Computers, Materials & Continua 2026, 86(2), 1-31. https://doi.org/10.32604/cmc.2025.070067

Abstract

The growing use of Portable Document Format (PDF) files across various sectors such as education, government, and business has inadvertently turned them into a major target for cyberattacks. Cybercriminals take advantage of the inherent flexibility and layered structure of PDFs to inject malicious content, often employing advanced obfuscation techniques to evade detection by traditional signature-based security systems. These conventional methods are no longer adequate, especially against sophisticated threats like zero-day exploits and polymorphic malware. In response to these challenges, this study introduces a machine learning-based detection framework specifically designed to combat such threats. Central to the proposed solution is a stacked ensemble learning model that combines the strengths of four high-performing classifiers: Random Forest (RF), Extreme Gradient Boosting (XGB), LightGBM (LGBM), and CatBoost (CB). These models operate in parallel as base learners, each capturing different aspects of the data. Their outputs are then refined by a Gradient Boosting Classifier (GBC), which serves as a meta-learner to enhance prediction accuracy. To ensure the model remains both efficient and effective, Principal Component Analysis (PCA) is applied to reduce feature dimensionality while preserving critical information necessary for malware classification. The model is trained and validated using the CIC-Evasive PDFMalware2022 dataset, which includes a wide range of both malicious and benign PDF samples. The results demonstrate that the framework achieves impressive performance, with 97.10% accuracy and a 97.39% F1-score, surpassing several existing techniques. To enhance trust and interpretability, the system incorporates Local Interpretable Model-agnostic Explanations (LIME), which provides user-friendly insights into the rationale behind each prediction. This research emphasizes how the integration of ensemble learning, feature reduction, and explainable AI can lead to a practical and scalable solution for detecting complex PDF-based threats. The proposed framework lays the foundation for the next generation of intelligent, resilient cybersecurity systems that can address ever-evolving attack strategies.

Keywords

PDF malware; ensemble learning; stacking model; cybersecurity; adversarial assaults

1  Introduction and Background

The PDF format has become a widely used medium for document sharing due to its cross-platform compatibility and rich functionalities [1]. However, these same features also make it an attractive target for cybercriminals, who exploit vulnerabilities in PDF readers to inject malicious scripts, bypass security controls, and distribute malware [2,3]. From a cybersecurity perspective, detecting malware in PDF files is a complex issue influenced by the rapidly evolving tactics of attackers, their resilience, and the limitations of outdated detection mechanisms [4,5]. On a technical level, the challenge is further complicated by obfuscation techniques, the execution of embedded JavaScript, and the need to balance static and dynamic analysis approaches. Together, these factors contribute to the ongoing difficulty of identifying evasive malware threats using standard security mechanisms [6].

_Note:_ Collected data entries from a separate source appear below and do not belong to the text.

-- ==== Sys2Proof/Tests/Slice0.lean ====
section
/-! SUPPORT. The model's own tests: ill-formed terms that WellFormed refuses, check values and worked cases of the manual, and,
for every statement with hypotheses, a witness that meets them. -/

namespace Sys2Proof.Tests

set_option Elab.async false

open Machine

/-! ### WellFormed refuses what is not of a row's form -/

theorem test_wf_configMachine_missing_value : WellFormed (.configMachine 3 [4]) = false := by decide
theorem test_wf_configTower_surplus_value : WellFormed (.configTower 1 1 [1000, 2400]) = false := by decide
theorem test_wf_setSectors_twenty_entries : WellFormed (.setSectors 3 (List.replicate 20 default)) = false := by decide
theorem test_wf_unknown_type_of_catalogue : WellFormed (.unknownRequestType 0x4B []) = false := by decide
theorem test_wf_unknown_type_too_long : WellFormed (.unknownRequestType 0x99 (List.replicate 121 0)) = false := by decide
theorem test_wf_panel_frame_cut_short : WellFormed (.panelFrameComplete [0xA5, 1, 0x12, 0, 0]) = false := by decide
theorem test_wf_report_cut_short : WellFormed (.reportReceived [0x5A, 1, 0x81]) = false := by decide
theorem test_wf_stall_timer_of_tower_17 : WellFormed (.stallTimerExpiry 17) = false := by decide
theorem test_wf_length_120_is_no_long_length : WellFormed (.panelFrameLengthAbove120 120) = false := by decide
theorem test_wf_report_kind_is_no_other_kind : WellFormed (.spanFrameKindNotReport 0x81) = false := by decide

/-! ### Check values and frames (R181, 11.3, 11.4) -/

/-- The bytes of "123456789". -/
def digits : List Byte := [0x31, 0x32, 0x33, 0x34, 0x35, 0x36, 0x37, 0x38, 0x39]

theorem test_crc16 : crc16 digits = 0x29B1 := by decide +kernel
theorem test_crc32 : crc32 digits = 0xCBF43926 := by decide +kernel

/-- SET_PACE 600, its pace low byte first, and a length that does not fit. -/
theorem test_setPace_payload : parseRequest ⟨0x11, [0x58, 0x02]⟩ = .setPace 600 := by decide
theorem test_setPace_length : parseRequest ⟨0x11, [0x58]⟩ = .badLength 0x11 := by decide
theorem test_startPass_payload :
    parseRequest ⟨0x10, [1, 0x20, 0x03, 1, 0x9F, 0x8C, 0]⟩ = .startPass 1 800 1 35999 0 := by decide

/-! ### A machine of two towers, STOPPED and ready -/

def cfg (radius : Nat) : TowerConfig :=
  ⟨some radius, some 2400, some 20, some 120, some 1000, some 150, some 20, some 100, some 700, some 1200, some 2, some 150,
    some 50, some 3, some 45, some 40⟩

def halted : Report := ⟨.stopped, 0, some 0, 10, true, true, 0⟩

def online (r : Report) (order : Nat) : TowerDynamic :=
  { TowerDynamic.reset with report := some r, link := .online, status := .ready, lastOrder := order }

def towersOf (ts : List TowerRecord) : Vector TowerRecord 16 :=
  Vector.ofFn fun i => ts.getD i.val ⟨.empty, .reset⟩

def pass : Pass := ⟨.forward, 600, none, none, 0, 17000⟩

/-- The machine with its tower records, in a machine state. -/
def machine (ts : List TowerRecord) (m : MState) : State :=
  { State.reset with
    clock := 1000
    table := ⟨{ MachineRecord.empty with towerCount := some ts.length, panelSilence := some 0, driftAngle := some 50 },
      towersOf ts, []⟩
    angle := { State.reset.angle with
      sampleTimer := ⟨100, 1000⟩, reading := true, held := 17000, heldValid := true, previous := some 17000 }
    engine := ⟨some ⟨500, 600⟩, 7, .forward, 0⟩
    span := { State.reset.span with quietTimer := some ⟨300000, 0⟩, setInterval := some 7 }
    run := { State.reset.run with mstate := m, pass := some pass, contactor := m.contactor, warning := m.warning }
    panel := { State.reset.panel with tx := .idle, notices := [] } }

def two (m : MState) : State := machine [⟨cfg 1000, online halted 0⟩, ⟨cfg 2100, online halted 0⟩] m

theorem receptive_two (m : MState) : (two m).receptive := ⟨rfl, rfl, rfl⟩

/-! ### Worked cases of the manual -/

/-- The four-tower machine of 3.5's worked cases: joint angle, slip factor and last order of each tower. -/
def four (vs : List (Option Int × Nat × Nat)) : State :=
  machine ((vs.zip [1000, 2100, 3200, 4300]).map fun v =>
    ⟨cfg v.2, { online { halted with joint := v.1.1 } v.1.2.2 with slip := v.1.2.1 }⟩) .running

def ordersOf (s : State) : List Nat := s.members.map s.order

/-- "Worked case: one interval of a four-tower machine". -/
theorem test_orders_of_one_interval :
    ordersOf (four [(some 20, 0, 140), (some (-85), 40, 330), (some 10, 0, 440), (none, 0, 590)]) = [140, 406, 447, 600] := by
  decide +kernel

The emergence of machine learning (ML) and artificial intelligence (AI) has created new opportunities for improving malware detection. While Convolutional Neural Network (CNN)-based, Recurrent Neural Network (RNN)-based, and Transformer-based models have shown success in cybersecurity applications, they often struggle to effectively capture dependencies among features, especially when it comes to identifying subtle malicious patterns. Our goal is to develop a stacked ensemble learning model that enhances PDF malware detection by combining various classifiers and focusing on feature selection and dependency analysis.

Phuoc et al. [7] introduced uitPDFXAI, a novel method that utilizes explainable artificial intelligence (XAI) to identify malicious PDF files using machine learning models such as Extreme Gradient Boosting (XGB) and AdaBoost. By employing Shapley Additive Explanations (SHAP), this approach clarifies how individual features of PDFs influence model predictions, thereby enhancing interpretability. When tested on the CIC-Evasive-PDFMal2022 dataset, uitPDFXAI achieved impressive accuracies—99.55% with XGBoost and 98.90% with AdaBoost—highlighting the importance of XAI in malware detection. Similarly, Das et al. [8] proposed an entropy-based feature encoding scheme that optimizes the efficiency and accuracy of machine learning systems for detecting PDF malware. Their method effectively captures the relevance of categorical features while minimizing biases introduced by numerical conversions. Evaluations on various cybersecurity datasets, including CIC-Evasive-PDFMal2022, demonstrated that their approach outperformed traditional encoding methods, with ensemble classifiers achieving a peak F1 score of 99.27%.

Togaçar and Ergen [9] took a unique approach by converting textual metadata into two-dimensional barcode images. They utilized metaheuristic-optimized CNNs for detecting malware in PDFs. By integrating architectures such as MobileNetV2, ResNet-18, and ShuffleNet with the Honey Badger Algorithm for feature selection, they achieved an impressive accuracy of 99.73% on the CIC-Evasive-PDFMal2022 dataset, showcasing the effectiveness of their hybrid method. In a comprehensive survey, Aryal et al. [10] explored adversarial evasion attacks targeting malware detection systems, particularly those related to PDFs. They identified structural vulnerabilities within PDFs that could be exploited for attacks, including the embedding of malicious payloads and crafted JavaScript, which facilitate detection evasion. The study discussed various adversarial techniques and emphasized the urgent need for robust defenses against these strategies.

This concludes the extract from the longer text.